Content starts

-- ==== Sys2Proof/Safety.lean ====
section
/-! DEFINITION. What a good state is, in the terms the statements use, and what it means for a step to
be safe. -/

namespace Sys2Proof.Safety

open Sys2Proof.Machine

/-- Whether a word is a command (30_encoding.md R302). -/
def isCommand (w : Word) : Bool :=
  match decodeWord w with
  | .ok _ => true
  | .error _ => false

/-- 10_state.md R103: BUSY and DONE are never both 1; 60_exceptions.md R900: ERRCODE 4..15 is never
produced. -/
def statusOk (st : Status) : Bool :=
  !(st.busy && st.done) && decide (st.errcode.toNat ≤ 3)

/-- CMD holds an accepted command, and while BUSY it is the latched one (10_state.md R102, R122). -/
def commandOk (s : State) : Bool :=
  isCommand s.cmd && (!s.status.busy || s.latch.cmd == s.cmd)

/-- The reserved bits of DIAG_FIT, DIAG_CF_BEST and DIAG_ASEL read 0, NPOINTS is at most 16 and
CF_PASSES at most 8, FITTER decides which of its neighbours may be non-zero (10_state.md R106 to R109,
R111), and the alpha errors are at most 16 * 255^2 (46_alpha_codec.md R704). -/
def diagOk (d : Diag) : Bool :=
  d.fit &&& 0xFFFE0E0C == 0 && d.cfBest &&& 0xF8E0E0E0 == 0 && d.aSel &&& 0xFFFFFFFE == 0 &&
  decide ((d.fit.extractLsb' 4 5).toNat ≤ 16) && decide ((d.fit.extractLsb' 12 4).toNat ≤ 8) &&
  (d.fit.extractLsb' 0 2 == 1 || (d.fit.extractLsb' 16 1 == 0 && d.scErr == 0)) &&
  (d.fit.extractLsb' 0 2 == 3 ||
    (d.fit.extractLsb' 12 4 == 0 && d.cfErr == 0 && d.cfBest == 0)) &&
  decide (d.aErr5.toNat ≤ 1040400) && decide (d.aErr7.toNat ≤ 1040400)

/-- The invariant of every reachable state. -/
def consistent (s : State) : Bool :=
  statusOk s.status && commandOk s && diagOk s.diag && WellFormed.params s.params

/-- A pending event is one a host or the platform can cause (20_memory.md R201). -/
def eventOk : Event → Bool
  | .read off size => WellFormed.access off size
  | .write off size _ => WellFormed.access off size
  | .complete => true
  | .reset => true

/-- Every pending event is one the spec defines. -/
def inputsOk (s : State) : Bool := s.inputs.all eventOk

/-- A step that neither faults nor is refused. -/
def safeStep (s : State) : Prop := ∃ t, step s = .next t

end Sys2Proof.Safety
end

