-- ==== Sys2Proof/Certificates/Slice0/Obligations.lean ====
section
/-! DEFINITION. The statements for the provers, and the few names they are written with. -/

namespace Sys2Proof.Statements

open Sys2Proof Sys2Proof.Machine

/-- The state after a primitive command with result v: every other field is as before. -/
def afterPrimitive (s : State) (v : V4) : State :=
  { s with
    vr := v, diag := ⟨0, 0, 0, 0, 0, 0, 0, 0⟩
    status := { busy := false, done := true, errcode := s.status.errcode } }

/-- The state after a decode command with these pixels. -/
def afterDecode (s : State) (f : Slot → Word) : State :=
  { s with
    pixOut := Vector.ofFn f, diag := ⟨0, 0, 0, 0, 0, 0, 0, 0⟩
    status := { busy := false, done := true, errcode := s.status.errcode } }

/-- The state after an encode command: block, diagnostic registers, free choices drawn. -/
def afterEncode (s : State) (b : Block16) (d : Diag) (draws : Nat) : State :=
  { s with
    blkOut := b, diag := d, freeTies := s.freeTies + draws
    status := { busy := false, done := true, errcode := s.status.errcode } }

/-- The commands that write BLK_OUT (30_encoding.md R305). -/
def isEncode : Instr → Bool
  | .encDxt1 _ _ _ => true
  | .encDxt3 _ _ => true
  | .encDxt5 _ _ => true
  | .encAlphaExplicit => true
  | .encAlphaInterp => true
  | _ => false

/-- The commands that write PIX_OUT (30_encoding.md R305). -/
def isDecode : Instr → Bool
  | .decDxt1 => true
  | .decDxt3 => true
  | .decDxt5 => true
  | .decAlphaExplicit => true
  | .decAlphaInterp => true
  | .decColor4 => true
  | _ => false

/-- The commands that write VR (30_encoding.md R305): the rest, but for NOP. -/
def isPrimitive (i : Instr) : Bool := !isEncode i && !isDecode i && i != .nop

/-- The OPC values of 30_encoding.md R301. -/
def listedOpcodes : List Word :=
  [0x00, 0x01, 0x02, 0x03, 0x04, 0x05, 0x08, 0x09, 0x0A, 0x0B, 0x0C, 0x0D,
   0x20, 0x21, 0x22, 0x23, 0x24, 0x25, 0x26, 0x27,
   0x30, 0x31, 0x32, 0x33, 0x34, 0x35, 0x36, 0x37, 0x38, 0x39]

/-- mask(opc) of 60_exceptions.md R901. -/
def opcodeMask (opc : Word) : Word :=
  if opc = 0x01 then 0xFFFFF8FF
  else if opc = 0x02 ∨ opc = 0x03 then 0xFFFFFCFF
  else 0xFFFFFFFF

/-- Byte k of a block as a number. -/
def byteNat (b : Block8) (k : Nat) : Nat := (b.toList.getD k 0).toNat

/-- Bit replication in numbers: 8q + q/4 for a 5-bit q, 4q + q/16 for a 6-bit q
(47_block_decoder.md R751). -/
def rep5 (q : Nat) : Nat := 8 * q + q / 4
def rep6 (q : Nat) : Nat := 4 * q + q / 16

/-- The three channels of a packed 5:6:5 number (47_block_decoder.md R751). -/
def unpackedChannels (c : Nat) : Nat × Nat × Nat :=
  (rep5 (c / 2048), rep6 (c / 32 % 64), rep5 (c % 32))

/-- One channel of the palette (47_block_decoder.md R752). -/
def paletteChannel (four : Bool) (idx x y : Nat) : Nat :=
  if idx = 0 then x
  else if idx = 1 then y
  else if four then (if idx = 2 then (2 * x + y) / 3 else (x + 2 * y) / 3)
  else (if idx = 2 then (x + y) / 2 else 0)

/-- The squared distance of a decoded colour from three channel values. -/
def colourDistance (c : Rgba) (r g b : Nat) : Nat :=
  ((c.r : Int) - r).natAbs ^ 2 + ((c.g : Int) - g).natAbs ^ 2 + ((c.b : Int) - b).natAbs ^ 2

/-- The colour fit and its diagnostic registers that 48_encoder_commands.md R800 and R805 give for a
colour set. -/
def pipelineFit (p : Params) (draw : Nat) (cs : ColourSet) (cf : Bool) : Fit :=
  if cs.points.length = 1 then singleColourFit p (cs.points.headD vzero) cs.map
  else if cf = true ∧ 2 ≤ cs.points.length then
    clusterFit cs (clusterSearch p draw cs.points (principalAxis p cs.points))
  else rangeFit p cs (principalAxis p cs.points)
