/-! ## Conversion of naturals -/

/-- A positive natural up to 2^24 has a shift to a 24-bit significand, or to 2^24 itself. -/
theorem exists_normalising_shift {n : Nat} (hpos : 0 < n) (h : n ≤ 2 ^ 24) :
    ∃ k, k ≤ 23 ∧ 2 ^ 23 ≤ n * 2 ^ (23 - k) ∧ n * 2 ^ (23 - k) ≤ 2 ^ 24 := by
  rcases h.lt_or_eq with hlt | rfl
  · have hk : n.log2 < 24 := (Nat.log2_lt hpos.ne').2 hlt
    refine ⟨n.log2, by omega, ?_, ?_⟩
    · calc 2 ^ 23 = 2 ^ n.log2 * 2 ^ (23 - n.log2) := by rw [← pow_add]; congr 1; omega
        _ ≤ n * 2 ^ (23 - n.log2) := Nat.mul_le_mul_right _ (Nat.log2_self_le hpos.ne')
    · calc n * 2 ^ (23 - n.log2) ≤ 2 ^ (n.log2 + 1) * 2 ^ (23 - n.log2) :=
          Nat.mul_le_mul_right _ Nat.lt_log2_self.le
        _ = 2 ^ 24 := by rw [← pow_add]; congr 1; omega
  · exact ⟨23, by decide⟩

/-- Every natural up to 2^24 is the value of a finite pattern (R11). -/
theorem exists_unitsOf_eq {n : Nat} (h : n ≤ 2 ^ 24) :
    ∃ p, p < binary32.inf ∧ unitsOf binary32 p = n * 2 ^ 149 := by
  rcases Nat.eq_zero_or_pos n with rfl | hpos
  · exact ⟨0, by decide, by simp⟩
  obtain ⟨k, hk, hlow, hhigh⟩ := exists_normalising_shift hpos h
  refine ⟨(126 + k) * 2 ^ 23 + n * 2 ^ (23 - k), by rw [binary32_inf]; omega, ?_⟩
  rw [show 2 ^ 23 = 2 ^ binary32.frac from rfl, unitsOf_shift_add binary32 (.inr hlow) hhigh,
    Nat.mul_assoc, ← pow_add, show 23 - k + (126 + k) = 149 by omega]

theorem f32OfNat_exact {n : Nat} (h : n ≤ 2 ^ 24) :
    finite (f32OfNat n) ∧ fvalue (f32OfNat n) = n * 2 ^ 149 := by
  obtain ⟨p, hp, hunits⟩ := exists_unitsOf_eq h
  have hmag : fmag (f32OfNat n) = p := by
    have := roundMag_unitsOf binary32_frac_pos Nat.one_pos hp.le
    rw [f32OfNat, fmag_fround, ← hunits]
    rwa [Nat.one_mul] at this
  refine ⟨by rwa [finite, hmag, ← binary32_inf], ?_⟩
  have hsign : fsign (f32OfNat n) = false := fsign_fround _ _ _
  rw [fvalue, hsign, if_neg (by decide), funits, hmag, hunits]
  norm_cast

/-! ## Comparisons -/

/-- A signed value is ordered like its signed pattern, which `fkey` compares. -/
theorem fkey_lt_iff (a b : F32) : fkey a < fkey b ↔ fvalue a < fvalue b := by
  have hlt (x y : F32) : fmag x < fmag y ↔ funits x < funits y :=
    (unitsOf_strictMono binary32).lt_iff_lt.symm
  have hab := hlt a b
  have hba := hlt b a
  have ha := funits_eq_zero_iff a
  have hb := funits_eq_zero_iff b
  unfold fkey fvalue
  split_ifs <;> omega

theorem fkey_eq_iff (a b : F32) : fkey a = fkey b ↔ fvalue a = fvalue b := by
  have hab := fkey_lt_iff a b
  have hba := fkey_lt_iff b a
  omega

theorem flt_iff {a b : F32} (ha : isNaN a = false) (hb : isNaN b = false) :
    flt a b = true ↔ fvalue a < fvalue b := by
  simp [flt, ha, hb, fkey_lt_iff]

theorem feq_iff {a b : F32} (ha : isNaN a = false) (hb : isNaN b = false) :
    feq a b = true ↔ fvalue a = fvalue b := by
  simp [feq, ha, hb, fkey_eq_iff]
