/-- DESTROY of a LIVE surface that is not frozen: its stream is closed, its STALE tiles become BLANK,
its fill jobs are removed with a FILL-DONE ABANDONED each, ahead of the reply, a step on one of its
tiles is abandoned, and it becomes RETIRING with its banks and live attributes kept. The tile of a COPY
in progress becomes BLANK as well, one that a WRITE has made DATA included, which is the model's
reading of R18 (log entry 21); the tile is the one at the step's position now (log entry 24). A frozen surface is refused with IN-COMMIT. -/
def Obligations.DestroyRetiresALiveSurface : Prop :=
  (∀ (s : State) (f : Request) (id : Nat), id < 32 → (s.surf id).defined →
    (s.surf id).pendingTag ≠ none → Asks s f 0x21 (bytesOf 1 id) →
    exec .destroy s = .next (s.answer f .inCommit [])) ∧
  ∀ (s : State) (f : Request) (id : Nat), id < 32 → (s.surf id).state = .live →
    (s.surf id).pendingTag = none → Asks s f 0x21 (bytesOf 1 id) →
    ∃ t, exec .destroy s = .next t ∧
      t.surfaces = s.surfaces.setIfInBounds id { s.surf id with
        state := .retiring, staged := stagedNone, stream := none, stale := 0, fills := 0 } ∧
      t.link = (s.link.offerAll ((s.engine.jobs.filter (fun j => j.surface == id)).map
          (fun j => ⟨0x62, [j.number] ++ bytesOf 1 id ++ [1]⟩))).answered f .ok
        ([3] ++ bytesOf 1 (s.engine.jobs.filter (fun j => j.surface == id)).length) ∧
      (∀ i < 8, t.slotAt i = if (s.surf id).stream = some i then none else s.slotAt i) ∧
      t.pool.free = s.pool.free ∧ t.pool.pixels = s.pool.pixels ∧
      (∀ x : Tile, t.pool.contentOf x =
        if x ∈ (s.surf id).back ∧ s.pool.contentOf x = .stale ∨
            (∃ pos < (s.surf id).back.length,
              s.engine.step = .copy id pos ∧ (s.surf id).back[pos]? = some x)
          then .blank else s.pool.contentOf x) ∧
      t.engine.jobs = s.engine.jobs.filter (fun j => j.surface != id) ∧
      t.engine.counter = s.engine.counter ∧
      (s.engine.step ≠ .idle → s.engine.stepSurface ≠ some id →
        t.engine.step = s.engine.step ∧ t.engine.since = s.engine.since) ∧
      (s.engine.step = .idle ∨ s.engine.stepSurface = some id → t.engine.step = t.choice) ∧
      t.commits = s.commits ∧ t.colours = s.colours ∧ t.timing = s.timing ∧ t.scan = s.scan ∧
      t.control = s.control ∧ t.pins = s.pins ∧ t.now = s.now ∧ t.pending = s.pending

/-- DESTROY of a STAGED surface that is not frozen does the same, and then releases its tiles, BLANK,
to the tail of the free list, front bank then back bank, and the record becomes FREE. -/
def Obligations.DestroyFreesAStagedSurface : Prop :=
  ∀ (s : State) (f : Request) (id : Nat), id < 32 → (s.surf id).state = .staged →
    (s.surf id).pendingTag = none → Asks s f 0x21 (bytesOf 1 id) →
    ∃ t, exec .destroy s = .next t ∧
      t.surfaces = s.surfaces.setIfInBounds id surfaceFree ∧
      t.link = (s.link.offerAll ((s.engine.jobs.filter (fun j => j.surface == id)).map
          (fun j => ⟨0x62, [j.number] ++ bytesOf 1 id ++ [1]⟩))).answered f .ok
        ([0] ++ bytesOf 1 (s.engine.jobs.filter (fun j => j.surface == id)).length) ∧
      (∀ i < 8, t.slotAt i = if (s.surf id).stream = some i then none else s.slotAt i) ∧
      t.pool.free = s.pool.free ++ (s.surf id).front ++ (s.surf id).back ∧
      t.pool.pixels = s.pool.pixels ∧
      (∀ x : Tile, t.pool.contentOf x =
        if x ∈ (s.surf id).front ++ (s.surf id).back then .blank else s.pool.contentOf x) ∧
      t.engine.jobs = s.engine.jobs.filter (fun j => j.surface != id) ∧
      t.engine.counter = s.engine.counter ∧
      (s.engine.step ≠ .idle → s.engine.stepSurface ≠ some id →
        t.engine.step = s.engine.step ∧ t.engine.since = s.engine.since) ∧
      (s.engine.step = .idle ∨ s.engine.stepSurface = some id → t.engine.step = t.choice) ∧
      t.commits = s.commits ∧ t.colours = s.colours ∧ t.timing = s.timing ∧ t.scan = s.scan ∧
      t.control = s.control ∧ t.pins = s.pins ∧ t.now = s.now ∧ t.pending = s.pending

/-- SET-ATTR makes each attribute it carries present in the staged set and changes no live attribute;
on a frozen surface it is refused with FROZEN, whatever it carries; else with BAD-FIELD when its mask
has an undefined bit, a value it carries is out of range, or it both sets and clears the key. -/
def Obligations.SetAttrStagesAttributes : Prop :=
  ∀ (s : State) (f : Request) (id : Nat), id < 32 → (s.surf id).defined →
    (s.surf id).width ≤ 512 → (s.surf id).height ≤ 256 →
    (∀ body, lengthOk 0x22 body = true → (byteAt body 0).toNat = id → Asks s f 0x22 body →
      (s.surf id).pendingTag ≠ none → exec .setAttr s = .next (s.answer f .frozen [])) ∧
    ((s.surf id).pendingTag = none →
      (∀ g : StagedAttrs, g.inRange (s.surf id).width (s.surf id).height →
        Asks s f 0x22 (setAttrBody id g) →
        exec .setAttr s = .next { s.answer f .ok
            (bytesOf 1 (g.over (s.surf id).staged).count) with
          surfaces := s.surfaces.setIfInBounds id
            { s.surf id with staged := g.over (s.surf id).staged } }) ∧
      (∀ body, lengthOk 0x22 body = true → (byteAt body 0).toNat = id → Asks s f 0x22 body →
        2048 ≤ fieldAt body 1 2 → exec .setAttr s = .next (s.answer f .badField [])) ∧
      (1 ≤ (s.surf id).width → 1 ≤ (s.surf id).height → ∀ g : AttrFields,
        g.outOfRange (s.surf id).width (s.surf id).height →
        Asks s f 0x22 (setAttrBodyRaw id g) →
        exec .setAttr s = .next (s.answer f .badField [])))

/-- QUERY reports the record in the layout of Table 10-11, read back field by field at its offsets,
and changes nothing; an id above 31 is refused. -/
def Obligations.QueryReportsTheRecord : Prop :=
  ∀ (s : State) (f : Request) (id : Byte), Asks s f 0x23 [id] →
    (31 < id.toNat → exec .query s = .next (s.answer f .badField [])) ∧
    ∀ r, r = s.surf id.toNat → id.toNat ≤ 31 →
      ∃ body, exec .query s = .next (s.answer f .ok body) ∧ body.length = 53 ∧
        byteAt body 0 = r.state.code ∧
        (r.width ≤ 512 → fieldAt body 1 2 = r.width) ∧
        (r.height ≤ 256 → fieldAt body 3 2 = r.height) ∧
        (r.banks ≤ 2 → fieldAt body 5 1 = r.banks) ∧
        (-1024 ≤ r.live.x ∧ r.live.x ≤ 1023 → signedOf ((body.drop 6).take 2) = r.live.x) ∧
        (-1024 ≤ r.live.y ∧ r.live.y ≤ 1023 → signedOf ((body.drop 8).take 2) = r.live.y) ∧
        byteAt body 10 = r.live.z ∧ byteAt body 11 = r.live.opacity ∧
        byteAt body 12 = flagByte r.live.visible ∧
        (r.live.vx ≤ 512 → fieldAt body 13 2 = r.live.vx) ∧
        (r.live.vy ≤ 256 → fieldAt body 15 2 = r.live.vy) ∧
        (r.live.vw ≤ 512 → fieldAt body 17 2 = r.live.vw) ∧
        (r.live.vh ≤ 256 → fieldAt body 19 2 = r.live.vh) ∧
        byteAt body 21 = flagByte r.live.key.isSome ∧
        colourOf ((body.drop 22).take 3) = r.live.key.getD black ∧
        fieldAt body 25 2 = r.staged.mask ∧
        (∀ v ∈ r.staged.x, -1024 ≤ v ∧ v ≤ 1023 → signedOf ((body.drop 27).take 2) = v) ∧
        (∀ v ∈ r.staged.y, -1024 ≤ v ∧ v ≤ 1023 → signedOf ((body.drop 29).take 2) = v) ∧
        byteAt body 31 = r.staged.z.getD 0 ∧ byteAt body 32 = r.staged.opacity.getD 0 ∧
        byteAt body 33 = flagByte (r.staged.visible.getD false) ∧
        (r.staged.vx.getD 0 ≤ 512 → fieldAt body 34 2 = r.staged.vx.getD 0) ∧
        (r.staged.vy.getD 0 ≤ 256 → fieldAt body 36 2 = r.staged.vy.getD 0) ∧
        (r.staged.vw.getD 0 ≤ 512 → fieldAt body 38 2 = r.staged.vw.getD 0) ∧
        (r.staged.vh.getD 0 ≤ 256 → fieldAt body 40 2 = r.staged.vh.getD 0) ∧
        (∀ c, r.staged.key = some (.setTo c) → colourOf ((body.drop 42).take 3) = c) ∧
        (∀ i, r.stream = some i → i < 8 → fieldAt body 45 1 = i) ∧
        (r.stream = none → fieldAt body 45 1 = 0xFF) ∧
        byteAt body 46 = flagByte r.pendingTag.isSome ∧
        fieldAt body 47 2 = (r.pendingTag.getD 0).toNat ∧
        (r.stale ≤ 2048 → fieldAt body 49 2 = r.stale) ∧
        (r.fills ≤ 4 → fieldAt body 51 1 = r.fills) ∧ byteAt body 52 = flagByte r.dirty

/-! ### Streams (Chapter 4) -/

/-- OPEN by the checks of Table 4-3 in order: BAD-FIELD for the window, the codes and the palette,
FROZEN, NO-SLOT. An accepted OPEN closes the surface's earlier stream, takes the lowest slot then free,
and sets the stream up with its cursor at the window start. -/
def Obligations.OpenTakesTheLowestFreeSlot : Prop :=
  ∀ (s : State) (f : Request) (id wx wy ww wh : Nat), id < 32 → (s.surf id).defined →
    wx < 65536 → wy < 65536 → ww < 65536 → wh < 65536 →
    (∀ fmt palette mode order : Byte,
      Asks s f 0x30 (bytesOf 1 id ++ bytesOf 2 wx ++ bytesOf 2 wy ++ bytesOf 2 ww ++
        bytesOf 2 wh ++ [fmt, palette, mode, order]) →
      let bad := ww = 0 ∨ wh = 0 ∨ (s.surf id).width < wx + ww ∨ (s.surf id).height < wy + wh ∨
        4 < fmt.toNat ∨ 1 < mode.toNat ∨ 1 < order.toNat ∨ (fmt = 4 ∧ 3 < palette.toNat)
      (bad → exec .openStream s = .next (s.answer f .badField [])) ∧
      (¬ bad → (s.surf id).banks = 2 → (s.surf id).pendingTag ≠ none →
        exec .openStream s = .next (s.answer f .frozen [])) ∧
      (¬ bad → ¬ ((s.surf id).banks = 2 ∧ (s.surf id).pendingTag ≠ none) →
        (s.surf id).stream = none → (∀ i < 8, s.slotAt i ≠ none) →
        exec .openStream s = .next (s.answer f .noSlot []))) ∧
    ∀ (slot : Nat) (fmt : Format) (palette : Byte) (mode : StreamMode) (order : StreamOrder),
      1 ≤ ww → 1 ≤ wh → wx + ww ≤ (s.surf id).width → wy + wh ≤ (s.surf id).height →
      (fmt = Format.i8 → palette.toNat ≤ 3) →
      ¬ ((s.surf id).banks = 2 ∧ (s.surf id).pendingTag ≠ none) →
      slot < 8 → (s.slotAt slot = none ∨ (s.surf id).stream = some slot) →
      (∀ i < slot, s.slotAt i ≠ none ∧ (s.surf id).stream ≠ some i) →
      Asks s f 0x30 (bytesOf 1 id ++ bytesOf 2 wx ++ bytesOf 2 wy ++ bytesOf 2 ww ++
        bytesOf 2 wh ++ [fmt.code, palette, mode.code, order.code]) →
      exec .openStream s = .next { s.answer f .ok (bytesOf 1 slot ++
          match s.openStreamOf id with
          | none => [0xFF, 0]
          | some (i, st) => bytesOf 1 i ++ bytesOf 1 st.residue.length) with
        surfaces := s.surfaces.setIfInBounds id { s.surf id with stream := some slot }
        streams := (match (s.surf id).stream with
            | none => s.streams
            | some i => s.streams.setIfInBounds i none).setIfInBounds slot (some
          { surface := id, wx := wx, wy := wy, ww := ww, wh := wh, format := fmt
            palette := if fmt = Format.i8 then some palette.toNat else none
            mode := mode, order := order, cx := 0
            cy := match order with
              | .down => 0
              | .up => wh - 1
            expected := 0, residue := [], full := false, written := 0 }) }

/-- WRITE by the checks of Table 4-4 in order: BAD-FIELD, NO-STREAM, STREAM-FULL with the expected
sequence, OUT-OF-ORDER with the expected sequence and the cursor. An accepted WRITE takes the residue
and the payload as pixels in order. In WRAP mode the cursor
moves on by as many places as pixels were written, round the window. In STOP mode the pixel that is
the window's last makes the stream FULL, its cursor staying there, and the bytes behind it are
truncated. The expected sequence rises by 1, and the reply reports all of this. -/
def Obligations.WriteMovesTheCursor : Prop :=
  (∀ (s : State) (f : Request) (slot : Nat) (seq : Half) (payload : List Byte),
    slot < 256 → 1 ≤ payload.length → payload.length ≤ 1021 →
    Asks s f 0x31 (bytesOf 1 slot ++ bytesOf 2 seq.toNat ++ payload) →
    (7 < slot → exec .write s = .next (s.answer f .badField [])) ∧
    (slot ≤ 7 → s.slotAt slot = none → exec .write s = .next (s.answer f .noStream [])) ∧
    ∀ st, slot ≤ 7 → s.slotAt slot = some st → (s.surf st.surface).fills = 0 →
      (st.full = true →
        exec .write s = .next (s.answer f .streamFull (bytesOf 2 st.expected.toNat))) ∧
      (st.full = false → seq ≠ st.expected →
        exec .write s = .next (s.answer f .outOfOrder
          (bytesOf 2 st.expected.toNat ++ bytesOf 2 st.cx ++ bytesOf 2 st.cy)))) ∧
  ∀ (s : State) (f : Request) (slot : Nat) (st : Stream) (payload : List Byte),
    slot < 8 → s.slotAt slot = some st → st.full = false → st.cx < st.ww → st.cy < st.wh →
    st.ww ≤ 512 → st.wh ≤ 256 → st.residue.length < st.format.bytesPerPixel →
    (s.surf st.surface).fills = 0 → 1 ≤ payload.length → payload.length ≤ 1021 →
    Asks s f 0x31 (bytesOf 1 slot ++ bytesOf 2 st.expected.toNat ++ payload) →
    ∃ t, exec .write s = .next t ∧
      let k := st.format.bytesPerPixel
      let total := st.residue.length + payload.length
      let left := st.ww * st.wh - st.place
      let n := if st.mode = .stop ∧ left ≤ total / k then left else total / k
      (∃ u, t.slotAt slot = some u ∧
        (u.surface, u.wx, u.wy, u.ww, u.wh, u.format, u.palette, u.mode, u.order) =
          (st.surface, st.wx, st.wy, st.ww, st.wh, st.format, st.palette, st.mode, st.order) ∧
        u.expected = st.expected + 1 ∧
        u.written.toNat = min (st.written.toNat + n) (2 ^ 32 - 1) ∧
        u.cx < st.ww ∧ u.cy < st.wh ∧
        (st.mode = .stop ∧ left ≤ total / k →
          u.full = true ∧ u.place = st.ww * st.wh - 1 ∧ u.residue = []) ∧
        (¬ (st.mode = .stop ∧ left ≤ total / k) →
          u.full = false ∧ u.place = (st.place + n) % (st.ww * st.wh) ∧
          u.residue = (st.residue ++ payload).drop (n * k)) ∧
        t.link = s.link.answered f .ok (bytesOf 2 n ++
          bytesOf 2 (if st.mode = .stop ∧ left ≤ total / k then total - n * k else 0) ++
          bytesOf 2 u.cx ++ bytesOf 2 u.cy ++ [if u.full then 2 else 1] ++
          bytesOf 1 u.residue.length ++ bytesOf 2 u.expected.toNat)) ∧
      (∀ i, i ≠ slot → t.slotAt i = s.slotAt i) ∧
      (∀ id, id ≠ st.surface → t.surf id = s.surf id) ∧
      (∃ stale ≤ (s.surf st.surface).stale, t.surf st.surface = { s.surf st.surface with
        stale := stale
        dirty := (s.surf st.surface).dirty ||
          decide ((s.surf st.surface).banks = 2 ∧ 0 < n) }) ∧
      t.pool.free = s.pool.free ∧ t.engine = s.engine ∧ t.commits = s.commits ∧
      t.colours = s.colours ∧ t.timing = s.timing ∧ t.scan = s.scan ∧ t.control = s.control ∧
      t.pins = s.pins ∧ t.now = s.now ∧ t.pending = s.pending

Content ends

[EXERCISE REQUIREMENTS]:
Output the lines of the records above exactly as they appear, from the line containing "and the payload" through the line containing "truncated. The expected".

[SOLUTION TO THIS PROBLEM]:
and the payload as pixels in order. In WRAP mode the cursor
moves on by as many places as pixels were written, round the window. In STOP mode the pixel that is
the window's last makes the stream FULL, its cursor staying there, and the bytes behind it are
truncated. The expected sequence rises by 1, and the reply reports all of this. -/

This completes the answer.